Various programs in China, as in other countries such as South Korea with similar challenges, are focused on issues such as financial support for children, greater equality in the workplace, provision of nursery facilities, etc. Such incentives make sense but so far have had limited success in other countries. They may yet have an impact in China – though it is rather more difficult to force couples to have more children than it was to limit them to one child, as was the case with the One Child policy introduced in 1979 and only formally abandoned in 2015.
But compared with other countries facing the same birth collapse, China’s prospects for raising the fertility rate face a major additional obstacle, the imbalance between numbers of men and women of the childbearing age bracket. This is the indirect consequence of One Child – a deep-rooted patriarchal bias towards male children which led to widespread abortion of female foetuses. This is not just a product of the past. Although the imbalance of sexes at birth has narrowed, there is still a significant gap.

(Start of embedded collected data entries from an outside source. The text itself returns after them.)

-- ==== Sys2Proof/Tests/Slice0.lean ====
section
/-! SUPPORT. Tests: ill-formed words are refused, the spec's words decode, and every statement's hypotheses are met
somewhere. -/

set_option Elab.async false

namespace Sys2Proof.Tests
open Sys2Proof.Machine Sys2Proof.Safety

/-! ## Small states -/

/-- A part that has booted a microsecond ago, whose one warp of 32 lanes issues its next word. -/
def s1 : State := { State.reset with clk := { time := 1000 } }.withFetchWord 96 0

/-- The same with its warp changed. -/
def warped (f : Warp → Warp) : State := s1.updWarp 0 f

/-- The same warp with lane 0 alone left. -/
def solo : State := warped (fun w => { w with arch := { w.arch with
  slices := { pc := 0x200040, mask := 1, fin := false } :: List.replicate 7 { pc := 0x200040, mask := 0, fin := true }
  gangs := [{ slices := 1 }] } })

/-- `Ready`, computed. -/
def readyB (i : Instr) (s : State) : Bool :=
  i.wf && (s.warps.find s.who.warp).isSome && (match usesOf i with
    | none => false
    | some u => s.doesWork u.com && (s.member || (!s.busyReg s.active (guardReg u.com) && !s.overBound u && !s.waits? u &&
        !s.poisoned u (s.workLanes u.com))))

theorem ready_of {i : Instr} {s : State} (h : readyB i s = true) : Ready i s := by
  unfold readyB at h
  simp only [Bool.and_eq_true] at h
  obtain ⟨⟨h1, h2⟩, h3⟩ := h
  refine ⟨h1, h2, ?_⟩
  split at h3
  · contradiction
  · rename_i u e
    simp only [Bool.and_eq_true, Bool.or_eq_true, Bool.not_eq_true'] at h3
    obtain ⟨h3, h4⟩ := h3
    exact ⟨u, e, h3, h4.imp id fun ⟨⟨⟨a, b⟩, c⟩, d⟩ => ⟨a, b, c, d⟩⟩

theorem ready_all {l : List Instr} {s : State} (h : l.all (readyB · s) = true) : ∀ i ∈ l, Ready i s :=
  fun i hi => ready_of (List.all_eq_true.mp h i hi)

/-- A register word with the operands that its roles ask for. -/
def aWord (c : OpA → Instr) (ty : Ty) (x : Nat) (u : Bool := false) : Instr :=
  let f : OpA := ⟨⟨u, 0, false⟩, false, 0, 0, .v 0, .v 0, .v 0, .v 0, ty, .rn, BitVec.ofNat 11 x⟩
  match (c f).roleA with
  | none => c f
  | some (_, r) =>
    let src (t : Option Ty) (n : Nat) : Src :=
      if t.isNone then .v 0 else if u then .g (Fin.ofNat 64 n) else .v (Fin.ofNat 512 n)
    let d : Dst := if r.d.isNone then .v 0 else if u then .g 8 else .v 8
    c { f with dst := d, a := src r.a 2, b := src r.b 4, c := src r.c 6 }

/-- The lanes of a warp, and a group: common fields of an unguarded word. -/
def sure : Common := ⟨false, 0, false⟩
def group : Common := ⟨true, 0, false⟩

theorem witness_IntegerArithmeticCompletes : ∀ i ∈ [
    aWord .iadd .s32 0, aWord .iadd .s8x4 1, aWord .isub .u64 1, aWord .imul .u16x2 0, aWord .imulh .s64 0, aWord .imad .u32 1,
    aWord .imadw .s32 0, aWord .imadw .u32 0, aWord .imin .s64 0, aWord .imax .u8x4 0, aWord .iabs .s16x2 1,
    aWord .iadd .s64 0 true], Ready i s1 := ready_all (by decide +kernel)


theorem witness_LogicAndShiftsComplete : ∀ i ∈ [
    aWord .andL .u32 0, aWord .orL .u64 0, aWord .xorL .s16x2 0, aWord .lop3 .u64 255, aWord .shl .s64 0, aWord .shr .u32 0,
    aWord .sar .s64 0, aWord .shf .u32 0, aWord .shf .u32 1, aWord .shf .u32 2, aWord .shf .u32 3, aWord .andL .u64 0 true],
    Ready i s1 := ready_all (by decide +kernel)

theorem witness_FieldsAndMovesComplete : ∀ i ∈ [
    aWord .popc .u64 0, aWord .clz .u32 0, aWord .ctz .s64 0, aWord .brev .u64 0, aWord .bfx .s64 64, aWord .bfx .u64 0,
    aWord .bfx .s32 32, aWord .bfx .u32 1, aWord .bfi .u64 64, aWord .bfi .u32 32, aWord .sel .u64 0, aWord .mov .s8x4 0,
    aWord .lea .s32 7, aWord .lea .u32 0, aWord .lea .u64 3, .movi ⟨sure, false, 0, 0, .v 8, .v 0, .v 0, 0x80000000, .s64, 0⟩,
    .movi ⟨group, false, 0, 0, .g 6, .v 0, .v 0, 0xFE000000, .u64, 0⟩], Ready i s1 := ready_all (by decide +kernel)

theorem witness_NarrowArithmeticCompletes : ∀ i ∈ [
    aWord .idp4 .s8x4 0, aWord .idp4 .u8x4 3, aWord .pmac2 .s16x2 0, aWord .pmac2 .u16x2 0, aWord .sarn .s32 0,
    aWord .sarn .s64 127, aWord .isat .u64 127, aWord .isat .s32 0, aWord .isat .s64 63, aWord .idp4 .u8x4 2 true,
    aWord .pmac2 .u16x2 0 true, aWord .sarn .s64 1 true, aWord .isat .u32 31 true], Ready i s1 := ready_all (by decide +kernel)

theorem witness_PredicatesComplete : ∀ i ∈ [
    aWord .isetp .s64 5, aWord .isetp .u32 28, aWord .fsetp .f32 7, aWord .fsetp .bf16 0, aWord .plop .s32 255,
    aWord .pmovGet .s32 0, aWord .pmovSet .s32 255, aWord .pmovSet .s32 1 true], Ready i s1 := ready_all (by decide +kernel)

theorem witness_CrossLaneCompletes : ∀ i ∈ [
    aWord .vote .s32 0, aWord .vote .s32 1, aWord .vote .s32 2, aWord .vote .s32 3 true, aWord .shfl .u64 0, aWord .shfl .s32 21,
    aWord .shfl .u32 22, aWord .shfl .u32 3, .slide ⟨sure, false, 0, 0, .v 8, .v 2, .g 4, .v 6, .s32, .rn, 0⟩,
    .slide ⟨sure, false, 0, 0, .v 8, .v 2, .imm 31, .v 6, .s64, .rn, 1⟩, aWord .redux .u64 5, aWord .redux .s32 8,
    aWord .scan .s64 16, aWord .matchL .u64 0, aWord .matchL .u32 1, aWord .prmt .s32 0], Ready i s1 :=
  ready_all (by decide +kernel)

theorem witness_LeaAddsAScaledIndex : ∀ i ∈ [aWord .lea .s32 0, aWord .lea .u32 7, aWord .lea .s64 1, aWord .lea .u64 7 true],
    Ready i s1 := ready_all (by decide +kernel)

/-- The base that R99's example adds to: g4 and g5. -/
theorem witness_LeaAddsAScaledIndex_example :
    let s := warped (fun w => { w with arch := { w.arch with g := [(5, 0xFE000000)] } })
    Ready (.lea ⟨sure, false, 0, 0, .v 6, .g 4, .special 0, .v 0, .u32, .rn, 2⟩) s ∧ greg s 4 = 0 ∧ greg s 5 = 0xFE000000 ∧
      s.active.getLsbD 5 = true := ⟨ready_of (by decide +kernel), by decide +kernel⟩

theorem witness_FloatArithmeticCompletes : ∀ i ∈ [
    aWord .fadd .f32 0, aWord .fsub .f32 0, aWord .fmul .f32 0, aWord .ffma .f32 0, aWord .fmin .f32 0, aWord .fmax .f32 0,
    aWord .frcp .f32 0, aWord .frsq .f32 0, aWord .fsqrt .f32 0, aWord .fexp2 .f32 0, aWord .flog2 .f32 0, aWord .fclass .bf16 511,
    aWord .fclass .f32 0, aWord .fscale .f32 0, aWord .frnd .f32 0, aWord .frnd .f32 1, aWord .ffma .f32 0 true], Ready i s1 :=
  ready_all (by decide +kernel)

theorem witness_PackedFloatCompletes : ∀ i ∈ [
    aWord .hadd2 .f16x2 0, aWord .hmul2 .bf16x2 0, aWord .hfma2 .f16x2 0, aWord .hmin2 .bf16x2 0, aWord .hmax2 .f16x2 0,
    aWord .fdot2 .bf16x2 0, aWord .fdot2 .f16x2 0 true], Ready i s1 := ready_all (by decide +kernel)

theorem witness_ConversionsComplete : ∀ i ∈ [
    aWord .cvt .s32 8, aWord .cvt .f16 3, aWord .cvt .u64 10, aWord .fcvt .f32 9, aWord .fcvt .bf16x2 11, aWord .pk2 .f16x2 0,
    aWord .pk2 .u16x2 0, aWord .upk2 .bf16x2 0, aWord .upk2 .s16x2 1, aWord .e10enc .f32 0, aWord .e10dec .f32 0,
    aWord .rnsenc .s32 0, aWord .rnsdec .s32 0, aWord .qnt .f32 0, aWord .qnt .bf16 2, aWord .dqnt .f32 2], Ready i s1 :=
  ready_all (by decide +kernel)

/-- R104, R105: v1 and v3 are read and written by index, in a group g4. -/
theorem witness_IndexedRegistersComplete :
    let get (u : Bool) (ty : Ty) : OpA := ⟨⟨u, 0, false⟩, false, 0, 0, if u then .g 8 else .v 8, if u then .g 2 else .v 2,
      .imm (if u then 63 else 1), .v 0, ty, .rn, 0⟩
    let put (u : Bool) (ty : Ty) : OpA := { get u ty with dst := .v 0, c := if u then .g 6 else .v 6 }
    (∀ p ∈ [(false, Ty.u32), (true, .s64), (false, .s64), (true, .u32)],
      readyB (.rget (get p.1 p.2)) s1 = true ∧ readyB (.rput (put p.1 p.2)) s1 = true ∧
      ∀ q ∈ [(Instr.rget (get p.1 p.2), get p.1 p.2, false), (.rput (put p.1 p.2), put p.1 p.2, true)],
        let f := q.2.1
        let index (l : Nat) : Nat :=
          let n := (s1.src32 l f.a + s1.src32 l f.b).toNat
          if f.ty.wide then n - n % 2 else n
        let top (l : Nat) : Nat := if f.ty.wide then index l + 1 else index l
        ∀ l ∈ lanesOf (s1.calcLanes f.com),
          (if f.com.u then top l < 64 else top l < s1.wWarp.alloc ∨ (s1.inHandler = true ∧ top l < 32)) ∧
          (indexed f (begun q.1 s1) l).any ((begun q.1 s1).busyReg (maskOf [l])) = false ∧
          (begun q.1 s1).poisoned ⟨f.com, indexed f s1 l, []⟩ (maskOf [l]) = false) := by decide +kernel

/-! ## Control -/

/-- A state in which a word issues and its condition holds as it acts. -/
def Met (i : Instr) (s : State) (cond : State → Prop) : Prop := Ready i s ∧ cond (begun i s)

theorem met {i : Instr} {s : State} {cond : State → Prop} (h : readyB i s = true) (hc : cond (begun i s)) : Met i s cond :=
  ⟨ready_of h, hc⟩

/-- Every slice with one token of a kind. -/
def stacked (k : Nat) : State := warped (fun w =>
  { w with arch := { w.arch with slices := w.arch.slices.map (fun x => { x with stack := [⟨k, 15, x.pc.setWidth 56⟩] }) } })

def bWord (u : Bool) (a : Src) : OpB := ⟨⟨u, 0, false⟩, 0, .v 0, a, 0, 0⟩

theorem witness_BranchesComplete :
    let t (b : State) : Double := b.pc + 12 * (0 : BitVec 32).signExtend 64
    let bra (b : State) (_ : Nat) (x : Slice) (E : BitVec 4) : Slice :=
      if E = x.mask then { x with pc := t b }
      else if E ≠ 0 then { x with mask := x.mask &&& ~~~ E, pc := b.pc + 12, stack := ⟨0, E, (t b).setWidth 56⟩ :: x.stack }
      else { x with pc := b.pc + 12 }
    let rcv (b : State) (k : Nat) (_ : Nat) (x : Slice) (_ : BitVec 4) : Slice :=
      { x with pc := b.pc + 12, stack := ⟨k, x.mask, (t b).setWidth 56⟩ :: x.stack }
    let pop (_ : Nat) (x : Slice) (_ : BitVec 4) : Slice :=
      match x.stack with
      | k :: r => Slice.settle { x with mask := k.mask, pc := x.pc.extractLsb' 56 8 ++ k.pc, stack := r }
      | [] => x
    let next (b : State) (_ : Nat) (x : Slice) (_ : BitVec 4) : Slice := { x with pc := t b }
    let f := bWord false (.v 0)
    Met (.nop f) s1 (fun _ => True) ∧ Met (.bra (bWord true (.v 0))) s1 (fun b => targetsOk b b.active (fun _ => t b)) ∧
    Met (.bra f) s1 (fun b => targetsOk b (b.executing f.com) (fun _ => t b) ∧ roomFor b (b.executing f.com) (bra b)) ∧
    Met (.rcv f) s1 (fun b => targetsOk b b.active (fun _ => t b) ∧ roomFor b b.active (rcv b 0)) ∧
    Met (.join f) (stacked 0)
      (fun b => (∀ i ∈ slicesOf b.gang.slices, (b.arch.slice i).stack ≠ []) ∧ roomFor b b.active pop) ∧
    Met (.loop f) s1 (fun b => plainCode b f.com ∧ targetsOk b b.active (fun _ => t b) ∧ roomFor b b.active (rcv b 1)) ∧
    Met (.next f) (stacked 1) (fun b => plainCode b f.com ∧ targetsOk b b.active (fun _ => t b) ∧ roomFor b b.active (next b) ∧
      ∀ i ∈ slicesOf b.gang.slices, ((b.arch.slice i).stack.head?.map (fun k => k.kind)) = some 1) := by
  dsimp only
  refine ⟨met ?_ ?_, met ?_ ?_, met ?_ ?_, met ?_ ?_, met ?_ ?_, met ?_ ?_, met ?_ ?_⟩ <;>
    (try simp only [targetsOk, roomFor, plainCode, outsideRegions]) <;> decide +kernel

/-- BRX: each lane's own pair, or the group's; the targets lie at 0. -/
theorem witness_BranchesComplete_brx :
    let f := bWord false (.v 2)
    let g := bWord true (.g 2)
    let at' (b : State) (l : Nat) : Double := b.src64 l f.a
    let brx (b : State) (i : Nat) (x : Slice) (E : BitVec 4) : Slice := x.splitBy E (b.pc + 12) (fun j => at' b (4 * i + j))
    Met (.brx g) s1 (fun b => plainCode b g.com ∧ targetsOk b b.active (fun _ => b.src64 b.uLane g.a)) ∧
    Met (.brx f) s1 (fun b => plainCode b f.com ∧ targetsOk b (b.executing f.com) (at' b) ∧ roomFor b (b.executing f.com) (brx b)) := by
  dsimp only
  refine ⟨met ?_ ?_, met ?_ ?_⟩ <;> (try simp only [targetsOk, roomFor, plainCode, outsideRegions]) <;> decide +kernel

theorem witness_CallsAndExitsComplete :
    let t (b : State) : Double := b.pc + 12 * (0 : BitVec 32).signExtend 64
    let go (b : State) (x : Slice) : Slice := if x.mask = 0 then x.settle else { x with pc := b.pc + 12 }
    let out (k : Option Nat) (b : State) (_ : Nat) (x : Slice) (E : BitVec 4) : Slice :=
      if E = 0 then { x with pc := b.pc + 12 } else go b (x.remove E k)
    let call (b : State) (x : Slice) (E : BitVec 4) : Slice :=
      { x with mask := E, pc := t b, stack := ⟨2, x.mask, (b.pc + 12).setWidth 56⟩ :: x.stack }
    let callF (b : State) (_ : Nat) (x : Slice) (E : BitVec 4) : Slice :=
      if E = 0 then { x with pc := b.pc + 12 } else call b x E
    let f := bWord false (.v 0)
    let g := bWord false (.v 2)
    let callxF (b : State) (i : Nat) (x : Slice) (E : BitVec 4) : Slice :=
      if E = 0 then { x with pc := b.pc + 12 }
      else (call b x E).splitBy E (b.pc + 12) (fun j => b.src64 (4 * i + j) g.a)
    Met (.brk f) (stacked 1) (fun b => plainCode b f.com ∧ stacksOk b (b.executing f.com) loopOk ∧
      roomFor b (b.executing f.com) (out (some 1) b)) ∧
    Met (.call f) s1 (fun b => plainCode b f.com ∧ targetsOk b (b.executing f.com) (fun _ => t b) ∧
      roomFor b (b.executing f.com) (callF b)) ∧
    Met (.callx g) s1 (fun b => plainCode b g.com ∧ targetsOk b (b.executing g.com) (fun l => b.src64 l g.a) ∧
      roomFor b (b.executing g.com) (callxF b)) ∧
    Met (.ret f) (stacked 2) (fun b => plainCode b f.com ∧
      stacksOk b (b.executing f.com) (fun st => st.any (fun k => k.kind == 2)) ∧
      roomFor b (b.executing f.com) (out (some 2) b)) ∧
    Met (.exit f) s1 (fun b => outsideRegions b f.com ∧ (b.wWarp.loop.isSome && !b.inHandler) = false ∧
      roomFor b (b.executing f.com) (out none b)) := by
  dsimp only
  refine ⟨met ?_ ?_, met ?_ ?_, met ?_ ?_, met ?_ ?_, met ?_ ?_⟩ <;>
    (try simp only [targetsOk, roomFor, plainCode, outsideRegions, stacksOk]) <;> decide +kernel

/-- The warp, asked to stop, whose live-set table at 0x204000 has one entry, of zeros. -/
def stopping : State :=
  { warped (fun w => { w with preempt := true, lstab := 0x204000 }) with mem := writeBytes s1.mem 0x204000 (leBytes 8 1) }

theorem witness_GangControlCompletes :
    let f := bWord false (.v 0)
    let r := { f with ctl := 1 }
    let listed (b : State) : Prop := b.guessing = false ∧ (b.stopsHere = true →
      (match b.readVirt b.who.warp b.wWarp.lstab 8 with | .ok k => decide (0 < k) | .error _ => false) = true ∧
        (b.readVirt b.who.warp (b.wWarp.lstab + 8) 64).toBool = true)
    (begun (.safept f) stopping).stopsHere = true ∧
    Met (.regang f) s1 (fun b => plainCode b f.com) ∧ (∀ s ∈ [s1, stopping], Met (.safept f) s listed ∧ Met (.safeptRf r) s listed) ∧
    Met (.yield f) s1 (fun b => b.guessing = false) ∧ Met (.trap f) s1 (fun b => b.youngWay = false) ∧
    Met (.bkpt f) s1 (fun b => b.youngWay = false) := by
  dsimp only
  refine ⟨?_, met ?_ ?_, fun s hs => ?_, met ?_ ?_, met ?_ ?_, met ?_ ?_⟩
  case refine_4 =>
    simp only [List.mem_cons, List.not_mem_nil, or_false] at hs
    rcases hs with rfl | rfl <;> exact ⟨met (by decide +kernel) (by decide +kernel), met (by decide +kernel) (by decide +kernel)⟩
  all_goals (try simp only [plainCode, outsideRegions]) <;> decide +kernel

This year, according to UN World Population Prospects 2024, there are 44.4 million men in the 25-29 age group, which should be on the cusp of procreation, but only 38.4 million women. The gap in absolute terms diminishes with the subsequent cohorts but remains in double-digit percentages.
Age 20-24 - 42.5 million men; 36.3 million women
Age 15-19 - 45.6 million men; 38.9 million women
Age 10-14 - 48.5 million men; 41.8 million women
Age 5-9 - 42.7 million men; 37.5 million women
Age 0-4 - 24.9 million men; 22.5 million women
The data thus shows the very sharp decline in overall births and the continuation of imbalance. In other words, even if the authorities have some success in raising the fertility rate (number of births per woman) the number of births will be held back by the ongoing sex imbalance.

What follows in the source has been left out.